Yes, all the lines coded after the OPSYN will treat the "LA" instruction as a 
"LAY" until you suspend it with a new "LA OPSYN ," 
 
-----Mensagem original-----
De: IBM Mainframe Assembler List <ASSEMBLER-LIST@LISTSERV.UGA.EDU> Em nome de 
Schmitt, Michael
Enviada em: quinta-feira, 14 de julho de 2022 11:30
Para: ASSEMBLER-LIST@LISTSERV.UGA.EDU
Assunto: Re: YA MGCRE RCF?

I've never used OPSYN. Can this technique be used with the execute form of the 
CALL macro, so that the linkage items can be further away from the base 
registers?



-----Original Message-----
From: IBM Mainframe Assembler List <ASSEMBLER-LIST@LISTSERV.UGA.EDU> On Behalf 
Of João Reginato
Sent: Thursday, July 14, 2022 8:53 AM
To: ASSEMBLER-LIST@LISTSERV.UGA.EDU
Subject: RES: YA MGCRE RCF?

You can code e new line with " LA OPSYN  LAY" just before the original CALL.
Try it.
Regards

João

-----Mensagem original-----
De: IBM Mainframe Assembler List <ASSEMBLER-LIST@LISTSERV.UGA.EDU> Em nome de 
Steve Smith Enviada em: quarta-feira, 13 de julho de 2022 14:50
Para: ASSEMBLER-LIST@LISTSERV.UGA.EDU
Assunto: Re: YA MGCRE RCF?

I created a macro to generate parmlists with optional specification for how an 
operand is addressed.  Briefly,

CALLV program,(parm1,parm2,(parm3,Y),parm4)

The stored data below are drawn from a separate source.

/-- Both sides of the equivalence hold of one string, neither of another. -/
theorem witness_DecodeGivesBackEncoded :
    decode [0xA0#8, 0x05#8, 0xFF#8, 0x01#8] = .instr (.add 0x05#8 0xFF#8) [0x01#8] ∧
    [0xA0#8, 0x05#8, 0xFF#8, 0x01#8] = encode (.add 0x05#8 0xFF#8) ++ [0x01#8] ∧
    decode [0xA1#8, 0x05#8, 0xFF#8] ≠ .instr (.add 0x05#8 0xFF#8) [] ∧
    [0xA1#8, 0x05#8, 0xFF#8] ≠ encode (.add 0x05#8 0xFF#8) := by decide

/-- 95_test_vectors P1: the premise with equal bytes; and two programs whose bytes differ. -/
theorem witness_ProgramBytesDetermineInstructions :
    [Instr.ldi 0x00#8 0x08#8, .prn 0x00#8, .hlt].flatMap encode = [0x82#8, 0x00#8, 0x08#8, 0x47#8, 0x00#8, 0x01#8] ∧
    [Instr.int, .hlt].flatMap encode ≠ [Instr.int].flatMap encode := by decide

/-- Both sides of the equivalence hold of 0xC0, neither of 0x01. -/
theorem witness_UnassignedBytesRejected :
    decode [0xC0#8] = .reject (.unassigned 0xC0#8) ∧ (∀ o : Opcode, o.code ≠ 0xC0#8) ∧
    decode [0x01#8] ≠ .reject (.unassigned 0x01#8) ∧ Opcode.code .hlt = 0x01#8 :=
  ⟨by decide, fun o => by cases o <;> decide, by decide, rfl⟩

/-- A byte of each of the three lengths. -/
theorem witness_UnitLengthByOpcode :
    unitLength 0x45#8 = 2 ∧ unitLength 0x69#8 = 2 ∧ unitLength 0x82#8 = 3 ∧ unitLength 0xAD#8 = 3 ∧
    unitLength 0x11#8 = 1 ∧ unitLength 0x83#8 = 1 ∧ unitLength 0xFF#8 = 1 := by decide

theorem witness_RegisterAccessChecksIndex :
    8 ≤ (0x08#8 : Byte).toNat ∧ 8 ≤ (0xFF#8 : Byte).toNat ∧ regRead State.reset 0x08#8 = .error (.regOutOfBounds 0x08#8) ∧
    regRead State.reset (regByte 7) = .ok 0xF4#8 := by decide

/-- Addresses 255 and 256 of the default memory, 15 and 16 of a memory of 16 cells. -/
theorem witness_MemoryReadAfterWrite :
    State.reset.mem.capacity ≤ 256 ∧ (launch 16 []).mem.capacity ≤ 16 ∧ State.reset.mem.wf = true ∧
    255 < State.reset.mem.capacity ∧ (launch 16 []).mem.wf = true ∧ 15 < (launch 16 []).mem.capacity := by decide

/-- The premises of `BinaryIndexFaults` and `UnaryIndexFault`, first clause and second. -/
theorem witness_indexFaults :
    8 ≤ (0x08#8 : Byte).toNat ∧ 8 ≤ (0xFF#8 : Byte).toNat ∧ (0x07#8 : Byte).toNat < 8 ∧ (0x00#8 : Byte).toNat < 8 := by decide

theorem witness_AddSubMulResults :
    faults State.reset (exec (.add 0x08#8 0x00#8) State.reset) (.regOutOfBounds 8#8) = true ∧
    faults State.reset (exec (.sub 0x07#8 0x08#8) State.reset) (.regOutOfBounds 8#8) = true ∧
    faults State.reset (exec (.mul 0x07#8 0xFF#8) State.reset) (.regOutOfBounds 255#8) = true := by decide

/-- A divisor of 1, a divisor of 0, and the index clauses. -/
theorem witness_DivQuotient :
    ((regs 255#8 1#8).reg 1).toNat ≠ 0 ∧ ((regs 200#8 0#8).reg 1).toNat = 0 ∧
    faults State.reset (exec (.div 0x07#8 0x08#8) State.reset) (.regOutOfBounds 8#8) = true := by decide

theorem witness_ModRemainder :
    ((regs 255#8 1#8).reg 1).toNat ≠ 0 ∧ ((regs 200#8 0#8).reg 1).toNat = 0 ∧
    faults State.reset (exec (.mod 0x07#8 0x08#8) State.reset) (.regOutOfBounds 8#8) = true := by decide

/-- 30 by 7, and a register by itself. -/
theorem witness_DivModReconstruct : ((regs 30#8 7#8).reg 1).toNat ≠ 0 ∧ ((regs 1#8 0#8).reg 0).toNat ≠ 0 := by decide

theorem witness_IncDecResults :
    faults State.reset (exec (.inc 0x08#8) State.reset) (.regOutOfBounds 8#8) = true ∧
    faults State.reset (exec (.dec 0xFF#8) State.reset) (.regOutOfBounds 255#8) = true := by decide

theorem witness_NotInverts : faults State.reset (exec (.not 0x08#8) State.reset) (.regOutOfBounds 8#8) = true := by decide

theorem witness_AndOrXorBitwise :
    faults State.reset (exec (.and 0x08#8 0x00#8) State.reset) (.regOutOfBounds 8#8) = true ∧
    faults State.reset (exec (.or 0x07#8 0x08#8) State.reset) (.regOutOfBounds 8#8) = true ∧
    faults State.reset (exec (.xor 0x00#8 0xFF#8) State.reset) (.regOutOfBounds 255#8) = true := by decide

/-- Counts of 7, 8 and 255. -/
theorem witness_ShiftResults :
    ¬ 8 ≤ (7#8 : Byte).toNat ∧ 8 ≤ (8#8 : Byte).toNat ∧ 8 ≤ (255#8 : Byte).toNat ∧
    faults State.reset (exec (.shl 0x08#8 0x00#8) State.reset) (.regOutOfBounds 8#8) = true ∧
    faults State.reset (exec (.shr 0x07#8 0x08#8) State.reset) (.regOutOfBounds 8#8) = true := by decide

/-- Equal, greater, less, and an index fault that keeps `FL`. -/
theorem witness_CmpWritesFlags :
    ends (exec (.cmp 0x00#8 0x01#8) (regs 7#8 7#8)) (fun t => t.fl == 1#8) = true ∧
    ends (exec (.cmp 0x00#8 0x01#8) (regs 255#8 0#8)) (fun t => t.fl == 2#8) = true ∧
    ends (exec (.cmp 0x00#8 0x01#8) (regs 0#8 255#8)) (fun t => t.fl == 4#8) = true ∧
    ends (exec (.cmp 0x00#8 0x08#8) ((regs 0#8 0#8).setFl 2#8)) (fun t => t.fl == 2#8 && t.run == .faulted) = true ∧
    (regs 7#8 7#8).fl = 0#8 := by
  decide

theorem witness_StCopiesRegister :
    faults State.reset (exec (.st 0x08#8 0x00#8) State.reset) (.regOutOfBounds 8#8) = true ∧
    faults State.reset (exec (.st 0x07#8 0x08#8) State.reset) (.regOutOfBounds 8#8) = true := by decide

/-- A select that is not one of the fifteen, and one that is. -/
theorem witness_AluSelectsSupported :
    alu 0xA5#8 1#8 2#8 = .error (.unsupportedAluOp 0xA5#8) ∧ alu 0xA0#8 1#8 2#8 = .ok (.value 3#8) ∧
    alu 0xA3#8 1#8 0#8 = .error (.divideByZero 0xA3#8) := by decide

theorem witness_LdiLoadsLiteral :
    ends (exec (.ldi 0x07#8 0xFF#8) State.reset) (fun t => t.sp == 0xFF#8) = true ∧
    faults State.reset (exec (.ldi 0x08#8 0x00#8) State.reset) (.regOutOfBounds 8#8) = true := by decide

theorem witness_PrintsEmitRegisterValue :
    faults State.reset (exec (.prn 0x08#8) State.reset) (.regOutOfBounds 8#8) = true ∧
    faults State.reset (exec (.pra 0xFF#8) State.reset) (.regOutOfBounds 255#8) = true := by decide

/-- 127 is the last value with an ASCII character; 0 is the one value whose text begins with the digit 0. -/
theorem witness_PrintedTextIsDecimal :
    (127#8 : Byte).toNat < 128 ∧ ¬ (128#8 : Byte).toNat < 128 ∧ decimalText 0#8 = [0x30#8] ∧
    decimalText 255#8 = [0x32#8, 0x35#8, 0x35#8] ∧ decimalText 100#8 = [0x31#8, 0x30#8, 0x30#8] := by decide

/-- `SP` of 0 (a push at 255), of 1 (at 0) and of 255 (a pop that wraps); both kinds of fault with 16 cells. -/
theorem witness_StackOperationsAddress :
    ((State.reset.setSp 0x00#8).sp.toNat + 255) % 256 < 256 ∧
    ends (exec (.push 0x00#8) (State.reset.setSp 0x01#8)) (fun t => t.sp == 0x00#8) = true ∧
    ends (exec (.pop 0x00#8) (State.reset.setSp 0xFF#8)) (fun t => t.sp == 0x00#8) = true ∧
    (launch 16 []).mem.wf = true ∧ ((((launch 16 []).setSp 0x10#8).sp.toNat + 255) % 256 < 16) ∧
    (launch 16 []).mem.capacity ≤ ((launch 16 []).sp.toNat + 255) % 256 ∧
    (launch 16 []).mem.capacity ≤ ((launch 16 []).setSp 0x10#8).sp.toNat := by decide

theorem witness_PushStoresRegister :
    State.reset.mem.wf = true ∧ pushAddr State.reset < State.reset.mem.capacity ∧
    pushAddr (State.reset.setSp 0x00#8) < State.reset.mem.capacity ∧ pushAddr (State.reset.setSp 0x00#8) = 255 := by decide

theorem witness_PopLoadsRegister :
    State.reset.sp.toNat < State.reset.mem.capacity ∧ (State.reset.setSp 0xFF#8).sp.toNat < State.reset.mem.capacity := by
  decide

/-- One state for each of the six clauses. -/
theorem witness_StackFaultPriority :
    faults (launch 16 []) (exec (.push 0x08#8) (launch 16 [])) (.regOutOfBounds 8#8) = true ∧
    faults (launch 16 []) (exec (.push (regByte 7)) (launch 16 [])) (.memOutOfBounds (pushAddr (launch 16 []))) = true ∧
    faults (launch 16 []) (exec (.pop 0x08#8) (launch 16 [])) (.memOutOfBounds 0xF4) = true ∧
    faults State.reset (exec (.pop 0xFF#8) State.reset) (.regOutOfBounds 255#8) = true ∧
    faults (launch 16 []) (exec (.call 0x08#8) (launch 16 [])) (.memOutOfBounds 0xF3) = true ∧
    faults State.reset (exec (.call 0x08#8) State.reset) (.regOutOfBounds 8#8) = true := by decide

theorem witness_PushPopRoundTrip :
    State.reset.mem.wf = true ∧ pushAddr State.reset < State.reset.mem.capacity ∧ (0 : Fin 8) ≠ 7 ∧ (6 : Fin 8) ≠ 7 := by decide

/-- Each condition holds of a value of `FL`, fails of another, and meets an index of 8. -/
theorem witness_JumpsFollowCondition :
    (0b001#8 : Byte).getLsbD 0 = true ∧ (0b100#8 : Byte).getLsbD 0 = false ∧ (0b010#8 : Byte).getLsbD 1 = true ∧
    (0b100#8 : Byte).getLsbD 2 = true ∧ (0b000#8 : Byte).getLsbD 1 = false ∧ (0b000#8 : Byte).getLsbD 2 = false ∧
    8 ≤ (0x08#8 : Byte).toNat := by decide

theorem witness_CallPushesReturnAddress :
    State.reset.mem.wf = true ∧ pushAddr State.reset < State.reset.mem.capacity ∧
    pushAddr (State.reset.setSp 0x00#8) < State.reset.mem.capacity := by decide

theorem witness_RetPopsIntoPc :
    (State.reset.setSp 0xFF#8).sp.toNat < State.reset.mem.capacity ∧ (launch 16 []).mem.capacity ≤ (launch 16 []).sp.toNat ∧
    (launch 16 []).mem.capacity ≤ ((launch 16 []).setSp 0x10#8).sp.toNat := by decide

/-- A CALL at 253, its return address the last cell, and the state it leaves as the later state. -/
theorem witness_CallThenRetResumes :
    (at_ 253#9 16 0x0150).mem.wf = true ∧ pushAddr (at_ 253#9 16 0x0150) < 256 ∧ (at_ 253#9 16 0x0150).pc.toNat ≤ 253 ∧
    (1 : Fin 8) ≠ 7 ∧
    ends (exec (.call (regByte 1)) (at_ 253#9 16 0x0150)) (fun t => ends (exec .ret t) fun u => u.pc == 255#9) = true := by
  decide

/-- The list names the three instructions. -/
theorem witness_ReservedOpcodesDiagnose :
    (Instr.iret, (0x13#8 : Byte)) ∈ [(Instr.iret, 0x13#8), (Instr.int, 0x52#8), (Instr.ld, 0x83#8)] ∧
    (Instr.int, (0x52#8 : Byte)) ∈ [(Instr.iret, 0x13#8), (Instr.int, 0x52#8), (Instr.ld, 0x83#8)] ∧
    (Instr.ld, (0x83#8 : Byte)) ∈ [(Instr.iret, 0x13#8), (Instr.int, 0x52#8), (Instr.ld, 0x83#8)] := by decide

/-- An unassigned byte in the last cell. -/
theorem witness_UnassignedByteDiagnosed :
    (at_ 255#9 8 0xC0).run = .running ∧ OpcodeAtPc (at_ 255#9 8 0xC0) 0xC0#8 ∧ ∀ o : Opcode, o.code ≠ 0xC0#8 :=
  ⟨rfl, by unfold OpcodeAtPc; decide, fun o => by cases o <;> decide⟩

/-- HLT in the last cell, whose next byte is not memory, and an LDI that ends there. -/
theorem witness_StepRunsDecodedInstruction :
    (at_ 255#9 8 0x01).run = .running ∧ BytesAtPc (at_ 255#9 8 0x01) (encode .hlt) ∧
    BytesAtPc (at_ 253#9 24 0x080082) (encode (.ldi 0x00#8 0x08#8)) := by
  refine ⟨rfl, fun k h => ?_, fun k h => ?_⟩
  · have : k = 0 := by simp [encode, Instr.operandBytes] at h; omega
    subst this; rfl
  · have : k = 0 ∨ k = 1 ∨ k = 2 := by simp [encode, Instr.operandBytes] at h; omega
    rcases this with rfl | rfl | rfl <;> rfl

/-- `pc` of 256 and 255 in the default memory, of 16 in one of 16 cells. -/
theorem witness_OpcodeFetchFault :
    (State.reset.setPc 256#9).mem.capacity ≤ (State.reset.setPc 256#9).pc.toNat ∧
    (State.reset.setPc 256#9).run = .running ∧ (State.reset.setPc 256#9).pc.toNat ≤ 256 ∧
    (State.reset.setPc 255#9).pc.toNat ≤ 256 ∧
    ((launch 16 []).setPc 16#9).mem.capacity ≤ ((launch 16 []).setPc 16#9).pc.toNat := by decide

/-- Operand A at 256 for a unit of 2 and of 3 bytes; operand B at 256. -/
theorem witness_OperandFetchFault :
    OpcodeAtPc (at_ 255#9 8 0x47) 0x47#8 ∧ 2 ≤ unitLength 0x47#8 ∧ (at_ 255#9 8 0x47).mem.capacity ≤ 255 + 1 ∧
    OpcodeAtPc (at_ 255#9 8 0x82) 0x82#8 ∧ 2 ≤ unitLength 0x82#8 ∧
    OpcodeAtPc (at_ 254#9 16 0x0082) 0x82#8 ∧ unitLength 0x82#8 = 3 ∧ 254 + 1 < (at_ 254#9 16 0x0082).mem.capacity ∧
    (at_ 254#9 16 0x0082).mem.capacity ≤ 254 + 2 := by
  unfold OpcodeAtPc; decide

theorem witness_StoppedCoreTakesNoStep : State.reset.halt.run = .halted ∧ (raise (.memOutOfBounds 256) State.reset).run = .faulted :=
  ⟨rfl, rfl⟩

/-- Steps that end FAULTED, and instructions that do. -/
theorem witness_FaultingStepIsVoid :
    ends (step (State.reset.setPc 256#9)) (fun t => t.run == .faulted) = true ∧ State.reset.run = .running ∧
    ends (exec (.div 0x00#8 0x01#8) State.reset) (fun t => t.run == .faulted) = true := by decide

/-- A step for each cause and each way to it: fetch, operand A, operand B, push, pop, index A, index B, division. -/
theorem witness_FaultCausesByStep :
    ends (step (State.reset.setPc 256#9)) (fun t => t.fault == some (.memOutOfBounds 256)) = true ∧
    ends (step (at_ 255#9 8 0x47)) (fun t => t.fault == some (.memOutOfBounds 256)) = true ∧
    ends (step (at_ 254#9 8 0x82)) (fun t => t.fault == some (.memOutOfBounds 256)) = true ∧
    ends (step (launch 16 [0x50#8, 0x00#8])) (fun t => t.fault == some (.memOutOfBounds 0xF3)) = true ∧
    ends (step (launch 16 [0x11#8])) (fun t => t.fault == some (.memOutOfBounds 0xF4)) = true ∧
    ends (step (at_ 0#9 16 0x0847)) (fun t => t.fault == some (.regOutOfBounds 8#8)) = true ∧
    ends (step (at_ 0#9 24 0xFF00A0)) (fun t => t.fault == some (.regOutOfBounds 255#8)) = true ∧
    ends (step (at_ 0#9 24 0x0100A3)) (fun t => t.fault == some (.divideByZero 0xA3#8)) = true := by decide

where parm3 would be addressed with LAY instead of LA.  The macro actually just 
appends the 2nd operand to LA (i.e. 'LA&SYSLIST(&N,2)'), so it's flexible and 
simple.  Obviously, this depends on the macro electing to support that 
technique, and the hundreds of IBM service macros that require addresses aren't 
likely to be so enhanced.

But in general, if something needs exotic addressing, you just have to get the 
address into a register yourself, and pass that in.  All in all, it's probably 
not enough of a problem to be worth a ton of effort trying to make it easier.  
I think Jonathan's post implies that it would be a big deal for HLASM.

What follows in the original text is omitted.